April 19, 2024 Breaking News, Latest News, and Videos

Coffee: Bean there, done that…?:

Hold on to your paper cup… and you probably are holding one: Starbucks is losing steam. A little, anyhow.

Last week, Starbucks reported that customer visits to U.S. outlets fell in the quarter ending September 30. Price increases caused profits to rise, but that drop in attendance is something that has not happened, ever, in the meteoric rise of the coffee vendor and its devouring of American street corners.

Starbucks is responding with a new TV ad campaign, although corporate heads insist there’s no connection between falling numbers and new commercials. The ads will emphasize a holiday theme of “Pass the Cheer”… such as an animated commercial showing a man on a stalled ski lift who shares his cup of Starbucks coffee with a deer. The deer then goes to work and puts in the most productive day of his life, although later that night he can’t get to sleep for some reason. Maybe it’s the nightmares about encroaching ski resorts…

All right, I added that last stuff. But we may be seeing the tip of an iceberg aimed at the prow of the SS Starbucks. Money is tightening, so it’s possible that first to go are the $4 coffees, followed quickly by $3 brownies, and $14 Paul McCartney CD’s bearing one “fairly decent” song. Right now Americans are forfeiting their mortgages, and suffering layoffs and high gas prices. There’s little comfort to be found in wiping away a frothed milk moustache.

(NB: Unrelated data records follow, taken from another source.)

-- ==== Sys2Proof/Laws/Keeps/Streams.lean ====
section
/-! SUPPORT. Machine/Streams.lean keeps the queue, the canonical form and one actuation per valve. -/

namespace Sys2Proof.Laws

open Sys2Proof.Machine Sys2Proof.Safety

theorem keeps_rawPacket {base : State} {s : State} (h0 : Keeps base s) :
    Keeps base (State.rawPacket s) := by
  unfold State.rawPacket
  try dsimp only
  repeat' first
    | with_reducible assumption | with_reducible apply keeps_bump | with_reducible apply keeps_newPackets
    | with_reducible apply keeps_sendStream | with_reducible apply keeps_ite | with_reducible apply keepsO_ite
    | with_reducible apply keepsO_some | with_reducible exact keepsO_none
    | (simp only [keeps_mk]; first | with_reducible apply Keeps.parts | refine Keeps.parts' ?_ rfl) | dsimp only | split
    | (intro _; intros; try dsimp only)

theorem keeps_rawMissing {base : State} {s : State} {slot : Nat} (h0 : Keeps base s) :
    Keeps base (State.rawMissing s slot) := by
  unfold State.rawMissing
  try dsimp only
  repeat' first
    | with_reducible assumption | with_reducible apply keeps_bump | with_reducible apply keeps_ite | dsimp only | split

theorem keeps_execRowSlot {base : State} {s : State} (h0 : Keeps base s) :
    KeepsX base (execRowSlot s) := by
  unfold execRowSlot
  try dsimp only
  repeat' first
    | with_reducible assumption | with_reducible apply keeps_elapseTo | with_reducible apply keeps_rawMissing
    | with_reducible apply keeps_rawPacket | with_reducible apply keeps_ite | with_reducible apply keepsX_next
    | with_reducible exact keepsX_fault | with_reducible apply keepsX_ite
    | (simp only [keeps_mk]; first | with_reducible apply Keeps.parts | refine Keeps.parts' ?_ rfl) | dsimp only | split

theorem keeps_linePackets {base : State} {s : State} {n : Nat} (h0 : Keeps base s) :
    Keeps base (State.linePackets s n) := by
  unfold State.linePackets
  try dsimp only
  repeat' first
    | with_reducible assumption | with_reducible apply keeps_bump | with_reducible apply keeps_newPackets
    | with_reducible apply keeps_sendStream | with_reducible apply keeps_ite | with_reducible apply keeps_foldl
    | with_reducible apply keeps_foldl_fst | dsimp only | split | (intro _; intros; try dsimp only)

theorem keeps_execLinePacketSend {base : State} {s : State} (h0 : Keeps base s) :
    KeepsX base (execLinePacketSend s) := by
  unfold execLinePacketSend
  try dsimp only
  repeat' first
    | with_reducible assumption | with_reducible apply keeps_bump | with_reducible apply keeps_linePackets | with_reducible apply keeps_ite
    | with_reducible apply keepsX_next | with_reducible exact keepsX_fault | with_reducible apply keepsX_ite
    | with_reducible apply keepsO_ite | with_reducible apply keepsO_some | with_reducible exact keepsO_none
    | (simp only [keeps_mk]; first | with_reducible apply Keeps.parts | refine Keeps.parts' ?_ rfl) | dsimp only | split

end Sys2Proof.Laws
end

Still, others would love to catch any customers jumping off the Starbucks Express. McDonald’s is adding upscale coffee drinks to its menu, although I’d want to be there when assistant manager Chuck explains to the troops that they are no longer French fry jockeys; they’re baristas! A hand goes up. “Why are we doing this, boss?” Chuck: “Because, as McDonald’s, it costs us about 13 cents to make a frappe. Check the margins on beef, kid. The cows are killing us!”

Some observers think that rather than run ads emphasizing the mystic link between all of nature and a cup of “Christmas Blend,” Starbucks should wake up and smell the Frappucino… then lower their prices. Imagine a TV commercial where that same deer returns and announces “Latte… for a buck.” For a buck. A male deer walks in with foam on his snout – oh, man, there’s a strike on and I just gave that sweet beauty away for free!

Fast food chains have created so-called “value” deals where they marry a thousand empty calories of cheeseburger and fries with another thousand from a plastic flagon of cola, then convince customers they’re saving money. Depending on what it costs later to have your pants let out. Starbucks could follow that template, since a “Tall” of brown water and a “Venti” of brown water may have roughly the same raw cost; something akin to the cost differential of regular and super-sized French fries.

If a giant like Starbucks did price down, it suggests that a depressed economy could result in something we might later refer to as “The Great Turning” for outsized profits on convenience and fast foods. Imagine this scene: You buy a sandwich at the airport and instead of costing $8 or $10… the price is more like the price of a sandwich. More the price of bread and cheese, less like the price of sophisticated weapons technology. Eyes brimming with tears, you take the dollars you’ve saved and stuff them into a red Salvation Army bucket. God bless this airport, God bless each and every one of us!

That won’t happen. But there may be some kind of eclipse taking place over the green rooftops of Starbucks. Right this minute somebody is typing a memo subject-lined, “Why do we give them free Half and Half?” Down the hall, the R&D boys are working overtime on a “black box” project with the cover name “Green Tea Nachos.” And Starbucks music division, Hear Music, is busy putting together new Starbucks-exclusive CD’s featuring duets and even trios, such as the forthcoming McCartney/Celine Dion/Willie Nelson collaboration tentatively titled “Please Kill Me Now.”

Or, you dudes could just lower the prices. Many of us have given up bottled water recently, replacing it with tap in a reusable bottle that doesn’t leach chemicals. Maybe you could bring down your prices before word gets out that people can make their own coffee at home using a so-called “pot” and some ground beans. I’ve been doing it for years… leaving a mug out in the backyard for the deer.